◆ **How to complete this task**
With the first line below as the start and the line containing "how a unit treats" as the end, copy every line between them exactly, ends included.
*** Opening of Material provided ***
-- ==== Sys2Proof/Machine/Ops.lean ====
section
/-! DEFINITION. Taking a fault (60_exceptions.md R200) and the reset that alone leaves it (R204); the
micro-operations a command is made of (00_scope.md R7): the sink and source transactions, `PushBit` and `PullBit`, the decompositions shared by the commands (41, 42, 44, 45), and
how a unit treats a command (30_encoding.md R61) and a reset (70_reset_and_hazards.md R220). -/

namespace Sys2Proof.Machine

/-- How a procedure of a unit with state `σ` ends. -/
inductive Micro (σ α : Type) where
  /-- it ran to its end with a result -/
  | done (a : α) (u : σ)
  /-- it raised a fault at some micro-operation; the state is that of this point -/
  | raised (c : Cause) (u : σ)
  /-- it waits for a reply that never comes (93_implementation_defined.md U3) -/
  | hung (u : σ)
  /-- it reached an increment of `byteCount` from `2^64 - 1`, outside the spec (U6) -/
  | overflow

/-- One procedure after another, the second only if the first ran to its end (00_scope.md R7: `raise` stops
the command at this point). -/
def Micro.bind {σ α β : Type} (m : Micro σ α) (f : α → σ → Micro σ β) : Micro σ β :=
  match m with
  | .done a u => f a u
  | .raised c u => .raised c u
  | .hung u => .hung u
  | .overflow => .overflow

/-- The same procedure with its result changed. -/
def Micro.map {σ α β : Type} (f : α → β) (m : Micro σ α) : Micro σ β :=
  m.bind fun a u => .done (f a) u

/-! ### Taking a fault, and the way out of it -/

/-- The registers R203 leaves unspecified take free values (93_implementation_defined.md U1; log entry 11). -/
def UnitState.scramble (id : UnitId) (u : UnitState) : UnitState :=
  { u with
    pendingBits := Config.freeCells id u.draws
    bitIndex := Config.freeIndex id u.draws
    byteCount := Config.freeCount id u.draws
    draws := u.draws + 1 }

/-- `raise F` (60_exceptions.md R200): the cause is latched, the response carries it with `RESULT` = 0, and
after an imprecise cause the accumulator is unspecified (R203). -/
def UnitState.raise (id : UnitId) (c : Cause) (u : UnitState) : UnitState :=
  let v := if c.imprecise then u.scramble id else u
  { v with fault := c.code }.answer c.code 0

/-- `Reset(BW)` or `Reset(BR)` (70_reset_and_hazards.md R220): the cells are left unspecified (log entry 2),
no response and no transaction. -/
def UnitState.resetEvent (id : UnitId) (u : UnitState) : UnitState :=
  { u with
    pendingBits := Config.freeCells id u.draws
    bitIndex := 0
    byteCount := 0
    fault := 0
    draws := u.draws + 1 }

/-! ### The byte streams -/

/-- `SinkPut(b)` (20_memory.md R31): on `ok` the byte is the last element of `OUT`; on `io_fail` it is not
and `IOFailure` is raised. A reply not scripted is `ok` (log entry 6). -/
def sinkPut (b : Byte) (w : Writer) : Micro Writer Unit :=
  match w.sink with
  | [] => .done () { w with out := w.out ++ [b] }
  | .ok :: rest => .done () { w with out := w.out ++ [b], sink := rest }
  | .ioFail :: rest => .raised .ioFailure { w with sink := rest }
  | .noReply :: _ => .hung w

/-- `SrcNext()` (20_memory.md R35): a byte is consumed, or `UnexpectedEndOfInput` or `IOFailure` is raised.
A reply not scripted is `end_of_data` (log entry 7). -/
def srcNext (r : Reader) : Micro Reader Byte :=
  match r.source with
  | [] => .raised .unexpectedEndOfInput r
  | .byte b :: rest => .done b { r with taken := r.taken ++ [b], source := rest }
  | .endOfData :: rest => .raised .unexpectedEndOfInput { r with source := rest }
  | .ioFail :: rest => .raised .ioFailure { r with source := rest }
  | .noReply :: _ => .hung r

/-- `OUT` or `IN` as bytes at addresses, byte number `k` at address `k` (20_memory.md R32, R36). -/
def streamCells (bytes : List Byte) : List Host.Cell := bytes.zipIdx.map fun p => (p.2, p.1)

/-- Addresses strictly rise: the canonical form of bytes at addresses. No byte is at an unlisted address,
so no entry can be a default. -/
def Memory.wf (cells : List Host.Cell) : Bool := decide (cells.Pairwise fun a b => a.1 < b.1)

/-! ### The writer's procedures -/

/-- `W.byteCount <- W.byteCount + 1`, defined below `2^64 - 1` only (10_state.md R14, U6; log entry 13). -/
def countWritten (w : Writer) : Micro Writer Unit :=
  if w.byteCount = BitVec.allOnes 64 then .overflow
  else .done () { w with byteCount := w.byteCount + 1 }

/-- `PushBit(b)` (41_writer_primitives.md R81): the eighth bit hands the byte over, then resets `bitIndex`,
then counts. -/
def pushBit (b : Bool) (w : Writer) : Micro Writer Unit :=
  let placed : Writer := { w with pendingBits := setCell w.pendingBits w.bitIndex b }
  if w.bitIndex.toNat < 7 then .done () { placed with bitIndex := w.bitIndex + 1 }
  else
    (sinkPut (assembleByte placed.pendingBits) placed).bind fun _ x =>
      countWritten { x with bitIndex := 0 }

/-- `for k = size-1 downto 0: PushBit(value[k])`: the last branch of `Write8`, and the flat form of every
write (41_writer_primitives.md R83, R90). -/
def pushDown : Nat → Value → Writer → Micro Writer Unit
  | 0, _, w => .done () w
  | k + 1, value, w => (pushBit (value.getLsbD k) w).bind fun _ x => pushDown k value x

/-- The fast path: a whole byte handed to the sink, the cells untouched (41_writer_primitives.md R84). -/
def emitWhole (value : Value) (w : Writer) : Micro Writer Unit :=
  (sinkPut (value.setWidth 8) w).bind fun _ x => countWritten x

/-- `Write8` where its chunk stays inside the current byte (41_writer_primitives.md R83): the fast path or the
bit-by-bit branch. Both inner calls of the split are of this kind (R85). -/
def write8Fits (size : Nat) (value : Value) (w : Writer) : Micro Writer Unit :=
  if size = 8 ∧ w.bitIndex = 0 then emitWhole value w else pushDown size value w

/-- `Write8(size, value)`, for sizes 1 to 8 (41_writer_primitives.md R83): the high-order `remaining` bits
complete the current byte and the low-order rest starts the next (R85). -/
def write8 (size : Nat) (value : Value) (w : Writer) : Micro Writer Unit :=
  let remaining := 8 - w.bitIndex.toNat
  if remaining < size then
    (write8Fits remaining (value >>> (size - remaining)) w).bind fun _ x =>
      write8Fits (size - remaining) value x
  else write8Fits size value w

/-- `for j = q-1 downto 0: prim(width, value >> (width * j))`: the full chunks, most significant first
(41_writer_primitives.md R88, 42_writer_values.md R102, R105). -/
def fullChunks (width : Nat) (prim : Nat → Value → Writer → Micro Writer Unit) :
    Nat → Value → Writer → Micro Writer Unit
  | 0, _, w => .done () w
  | j + 1, value, w =>
    (prim width (value >>> (width * j)) w).bind fun _ x => fullChunks width prim j value x

/-- The decomposition of `Write16`, `WriteIntUnsigned` and `WriteLongUnsigned`: the remainder chunk of
`size mod width` bits, absent when 0, then the full chunks (41_writer_primitives.md R88, 42_writer_values.md
R102, R105). -/
def decompose (width : Nat) (prim : Nat → Value → Writer → Micro Writer Unit)
    (size : Nat) (value : Value) (w : Writer) : Micro Writer Unit :=
  let q := size / width
  let rem := size % width
  if 0 < rem then
    (prim rem (value >>> (width * q)) w).bind fun _ x => fullChunks width prim q value x
  else fullChunks width prim q value w

/-- `Write16(size, value)`, for sizes 1 to 16 (41_writer_primitives.md R88). -/
def write16 (size : Nat) (value : Value) (w : Writer) : Micro Writer Unit :=
  decompose 8 write8 size value w

/-- `WriteIntUnsigned(size, value)`, for sizes 1 to 32 (42_writer_values.md R102). -/
def writeIntUnsigned (size : Nat) (value : Value) (w : Writer) : Micro Writer Unit :=
  decompose 16 write16 size value w

/-- `WriteLongUnsigned(size, value)`, for sizes 1 to 64: each chunk is the 31-bit slice `(value >> …)[30:0]`
(42_writer_values.md R105). -/
def writeLongUnsigned (size : Nat) (value : Value) (w : Writer) : Micro Writer Unit :=
  decompose 31 (fun n v => writeIntUnsigned n (lowField 31 v)) size value w

/-- The sign split: the bit `size-1` of the value, then the rest as unsigned (42_writer_values.md R101, R104). -/
def writeSigned (magnitude : Nat → Value → Writer → Micro Writer Unit)
    (size : Nat) (value : Value) (w : Writer) : Micro Writer Unit :=
  (write8 1 (value >>> (size - 1)) w).bind fun _ x =>
    if 1 < size then magnitude (size - 1) value x else .done () x

/-- `WriteIntSigned(size, value)` (42_writer_values.md R101). -/
def writeIntSigned (size : Nat) (value : Value) (w : Writer) : Micro Writer Unit :=
  writeSigned writeIntUnsigned size value w

/-- `WriteLongSigned(size, value)` (42_writer_values.md R104). -/
def writeLongSigned (size : Nat) (value : Value) (w : Writer) : Micro Writer Unit :=
  writeSigned writeLongUnsigned size value w

/-- The whole zero bytes of `WALIGN` (43_writer_align_status.md R120): until `byteCount mod n = 0`, which `n`
rounds reach at the latest. -/
def padBytes (n : Nat) : Nat → Value → Writer → Micro Writer Value
  | 0, bits, w => .done bits w
  | rounds + 1, bits, w =>
    if w.byteCount.toNat % n = 0 then .done bits w
    else (write8 8 0 w).bind fun _ x => padBytes n rounds (bits + 8) x

/-- `WALIGN(n)` for `n > 0`: the zero bits that complete a partial byte, then whole zero bytes; the result is
the number of bits padded (43_writer_align_status.md R120). -/
def alignWriter (n : Nat) (w : Writer) : Micro Writer Value :=
  if 0 < w.bitIndex.toNat then
    let k := 8 - w.bitIndex.toNat
    (write8 k 0 w).bind fun _ x => padBytes n n (BitVec.ofNat 64 k) x
  else padBytes n n 0 w

/-! ### The reader's procedures -/

/-- `R.byteCount <- R.byteCount + 1`, defined below `2^64 - 1` only (10_state.md R14, R17, U6; log entry 13). -/
def countRead (r : Reader) : Micro Reader Unit :=
  if r.byteCount = BitVec.allOnes 64 then .overflow
  else .done () { r with byteCount := r.byteCount + 1 }

/-- The fetch inside `PullBit`: on a byte boundary, and only there, a byte is taken and loaded
(44_reader_primitives.md R131). -/
def fetchByte (r : Reader) : Micro Reader Unit :=
  if r.bitIndex = 0 then
    (srcNext r).bind fun b x => .done () { x with pendingBits := cellsOfByte b }
  else .done () r

/-- `PullBit()` (44_reader_primitives.md R131): the byte is counted when its eighth bit is consumed. -/
def pullBit (r : Reader) : Micro Reader Bool :=
  (fetchByte r).bind fun _ x =>
    let bit := cellAt x.pendingBits x.bitIndex
    if x.bitIndex.toNat < 7 then .done bit { x with bitIndex := x.bitIndex + 1 }
    else (countRead { x with bitIndex := 0 }).map fun _ => bit

/-- `repeat size times: v = (v << 1) | PullBit()`: the last branch of `Read8`, and with `v = 0` the flat form
of every read (44_reader_primitives.md R132, R138). -/
def pullBits : Nat → Value → Reader → Micro Reader Value
  | 0, v, r => .done v r
  | k + 1, v, r => (pullBit r).bind fun b x => pullBits k ((v <<< 1) ||| bitValue b) x

/-- The reader's fast path: a whole byte taken, the cells untouched (44_reader_primitives.md R133). -/
def takeWhole (r : Reader) : Micro Reader Value :=
  (srcNext r).bind fun b x => (countRead x).map fun _ => b.setWidth 64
*** Close of Material provided ***
◆ **Answer to this task**
-- ==== Sys2Proof/Machine/Ops.lean ====
section
/-! DEFINITION. Taking a fault (60_exceptions.md R200) and the reset that alone leaves it (R204); the
micro-operations a command is made of (00_scope.md R7): the sink and source transactions, `PushBit` and `PullBit`, the decompositions shared by the commands (41, 42, 44, 45), and
how a unit treats a command (30_encoding.md R61) and a reset (70_reset_and_hazards.md R220). -/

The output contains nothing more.